* [EXERCISE INSTRUCTIONS]: Transcribe only the lines between the first line of the records and the line containing "if (s.grp g).state", inclusive, exactly as written.

Stored data:
>>>>>

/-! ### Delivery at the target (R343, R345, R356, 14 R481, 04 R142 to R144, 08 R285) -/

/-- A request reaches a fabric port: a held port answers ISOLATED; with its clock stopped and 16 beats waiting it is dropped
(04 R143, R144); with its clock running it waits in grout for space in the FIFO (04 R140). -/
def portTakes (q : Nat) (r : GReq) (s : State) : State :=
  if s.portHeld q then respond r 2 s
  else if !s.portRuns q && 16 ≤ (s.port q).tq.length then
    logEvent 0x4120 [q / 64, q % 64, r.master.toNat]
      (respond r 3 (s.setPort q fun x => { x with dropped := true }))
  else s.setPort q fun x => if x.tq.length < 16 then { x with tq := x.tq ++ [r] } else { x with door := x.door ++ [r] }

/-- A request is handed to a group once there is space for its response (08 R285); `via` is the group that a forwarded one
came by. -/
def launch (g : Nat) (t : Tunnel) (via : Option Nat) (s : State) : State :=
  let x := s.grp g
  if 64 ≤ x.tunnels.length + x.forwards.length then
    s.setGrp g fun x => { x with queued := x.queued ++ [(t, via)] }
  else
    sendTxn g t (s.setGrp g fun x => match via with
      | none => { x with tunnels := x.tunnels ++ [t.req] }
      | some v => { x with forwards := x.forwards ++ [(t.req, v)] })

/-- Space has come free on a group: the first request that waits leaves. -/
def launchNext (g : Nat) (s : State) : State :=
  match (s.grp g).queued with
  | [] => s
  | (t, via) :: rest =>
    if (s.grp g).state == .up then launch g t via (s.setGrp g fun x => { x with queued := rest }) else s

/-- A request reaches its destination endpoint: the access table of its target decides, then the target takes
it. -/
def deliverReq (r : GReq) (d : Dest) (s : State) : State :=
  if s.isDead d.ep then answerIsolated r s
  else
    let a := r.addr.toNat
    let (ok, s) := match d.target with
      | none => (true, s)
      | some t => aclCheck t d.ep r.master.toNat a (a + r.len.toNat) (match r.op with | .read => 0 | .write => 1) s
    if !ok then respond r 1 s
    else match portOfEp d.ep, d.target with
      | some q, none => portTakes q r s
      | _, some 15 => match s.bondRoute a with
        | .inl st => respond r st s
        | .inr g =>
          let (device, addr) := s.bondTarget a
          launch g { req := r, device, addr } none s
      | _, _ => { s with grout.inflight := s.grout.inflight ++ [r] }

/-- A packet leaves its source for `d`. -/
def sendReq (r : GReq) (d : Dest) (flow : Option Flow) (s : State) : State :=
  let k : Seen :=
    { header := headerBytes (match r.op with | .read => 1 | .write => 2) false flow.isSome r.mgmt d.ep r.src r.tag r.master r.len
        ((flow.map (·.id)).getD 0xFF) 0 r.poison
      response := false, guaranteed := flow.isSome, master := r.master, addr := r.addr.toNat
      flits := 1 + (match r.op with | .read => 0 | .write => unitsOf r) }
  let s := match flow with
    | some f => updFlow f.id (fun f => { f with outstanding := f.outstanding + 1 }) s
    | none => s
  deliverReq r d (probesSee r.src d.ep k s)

<<<<<

* [REPLY]:
/-! ### Delivery at the target (R343, R345, R356, 14 R481, 04 R142 to R144, 08 R285) -/

/-- A request reaches a fabric port: a held port answers ISOLATED; with its clock stopped and 16 beats waiting it is dropped
(04 R143, R144); with its clock running it waits in grout for space in the FIFO (04 R140). -/
def portTakes (q : Nat) (r : GReq) (s : State) : State :=
  if s.portHeld q then respond r 2 s
  else if !s.portRuns q && 16 ≤ (s.port q).tq.length then
    logEvent 0x4120 [q / 64, q % 64, r.master.toNat]
      (respond r 3 (s.setPort q fun x => { x with dropped := true }))
  else s.setPort q fun x => if x.tq.length < 16 then { x with tq := x.tq ++ [r] } else { x with door := x.door ++ [r] }

/-- A request is handed to a group once there is space for its response (08 R285); `via` is the group that a forwarded one
came by. -/
def launch (g : Nat) (t : Tunnel) (via : Option Nat) (s : State) : State :=
  let x := s.grp g
  if 64 ≤ x.tunnels.length + x.forwards.length then
    s.setGrp g fun x => { x with queued := x.queued ++ [(t, via)] }
  else
    sendTxn g t (s.setGrp g fun x => match via with
      | none => { x with tunnels := x.tunnels ++ [t.req] }
      | some v => { x with forwards := x.forwards ++ [(t.req, v)] })

/-- Space has come free on a group: the first request that waits leaves. -/
def launchNext (g : Nat) (s : State) : State :=
  match (s.grp g).queued with
  | [] => s
  | (t, via) :: rest =>
    if (s.grp g).state == .up then launch g t via (s.setGrp g fun x => { x with queued := rest }) else s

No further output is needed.